/-- An invalidation in progress (R333 to R335): its cause, its range `lo` to `hi - 1` (virtual addresses for causes 1 and 2,
device-physical ones for 3 and 4), the journal entry to move on when it completes, and the explicit move that it
serves: first frame, frames, target reticle (R341, R413). -/
structure Inval where
  id : Nat
  cause : Nat
  vf : Nat
  lo : Nat
  hi : Nat
  seq : Nat := 0
  move : Option (Nat × Nat × Nat) := none
  /-- The node whose frames it names; 0xFFFF is this wafer. -/
  node : Nat := 0xFFFF
  /-- Device frames that it names besides its range. -/
  frames : List Nat := []
  /-- It has met its tasks; false while it is deferred under a pinned task (R334). -/
  applied : Bool := false
deriving DecidableEq, Repr

/-- A frame in migration, or settled after two moves (R340, R341). -/
structure Moved where
  vf : Nat
  frame : Nat
  times : List Nat
  settleTill : Nat
deriving DecidableEq, Repr

/-- The policy root (R408 to R435). -/
structure Root where
  fenced : Bool := false
  journal : List JEntry := []
  nextSeq : Nat := 1
  slots : List KeySlot := []
  keyCount : Nat := 0
  mailbox : Mailbox := {}
  /-- The mailbox served last: 0 is the physical function, n + 1 function n (R414). -/
  turn : Nat := 0
  /-- Retired frames, as device-physical frame addresses (R28). -/
  retired : List Nat := []
  /-- Spare frames taken, for each reticle (R27). -/
  spares : Table Nat := []
  /-- The spare frame that stands in a retired frame's place, by device address (R28, R339). -/
  spareOf : List (Nat × Nat) := []
  /-- Reticles whose root region holds the journal, and the working data (R423, R425). -/
  journalAt : List Nat := [17, 31]
  workAt : List Nat := [23, 25]
  heartbeat : Nat := 0
  images : List Image := []
  handles : List Word := []
  draws : Nat := 0
  rekeys : List Rekeying := []
  invals : List Inval := []
  nextInval : Nat := 0
  moved : List Moved := []
  /-- Fill counts of R340: (frame, reticle) coded as frame * 64 + reticle. -/
  fills : Table Nat := []
  /-- Candidates for automatic migration: function, intermediate frame, target reticle (R340). -/
  cands : List (Nat × Nat × Nat) := []
  /-- Eviction counter of each function (R421, kept by R433). -/
  evictions : Table Nat := []
  spdm : Bool := false
  /-- The mask ROM's image still matches ROMHASH (R427). -/
  romOk : Bool := true
  /-- TKD bindings of pod peers: node, function, digest (R416). -/
  bindings : List (Nat × Nat × BitVec 512) := []
deriving DecidableEq, Repr

/-- A node-table entry (R351). -/
structure NodeEntry where
  node : Nat
  kind : Nat
  slot : Nat
deriving DecidableEq, Repr

/-- What waits for the answer of a request (R208, R364): a lane's part of an access, a packet of a post, a part of a write-out, a
chunk of a copy, a participation's source or result, a copy node's task, the completion record of an index of a launch (R337), or
nothing. -/
inductive Client where
  | lane (t c seq lane : Nat)
  | packet (t c seq lane va : Nat)
  | part (t c seq octet : Nat)
  | chunk (t c num idx : Nat)
  | source (t c seq lane : Nat)
  | result (t c seq lane : Nat)
  | node (t : Nat)
  | record (l idx : Nat)
  | none
deriving DecidableEq, Repr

• [Directions for this task]: Within the listing above, the range opens at the line with "journal : List JEntry := []" and closes at the line with "fills : Table Nat := []". Reproduce exactly the lines of that range, including both ends.

• [Answer space]:
  journal : List JEntry := []
  nextSeq : Nat := 1
  slots : List KeySlot := []
  keyCount : Nat := 0
  mailbox : Mailbox := {}
  /-- The mailbox served last: 0 is the physical function, n + 1 function n (R414). -/
  turn : Nat := 0
  /-- Retired frames, as device-physical frame addresses (R28). -/
  retired : List Nat := []
  /-- Spare frames taken, for each reticle (R27). -/
  spares : Table Nat := []
  /-- The spare frame that stands in a retired frame's place, by device address (R28, R339). -/
  spareOf : List (Nat × Nat) := []
  /-- Reticles whose root region holds the journal, and the working data (R423, R425). -/
  journalAt : List Nat := [17, 31]
  workAt : List Nat := [23, 25]
  heartbeat : Nat := 0
  images : List Image := []
  handles : List Word := []
  draws : Nat := 0
  rekeys : List Rekeying := []
  invals : List Inval := []
  nextInval : Nat := 0
  moved : List Moved := []
  /-- Fill counts of R340: (frame, reticle) coded as frame * 64 + reticle. -/
  fills : Table Nat := []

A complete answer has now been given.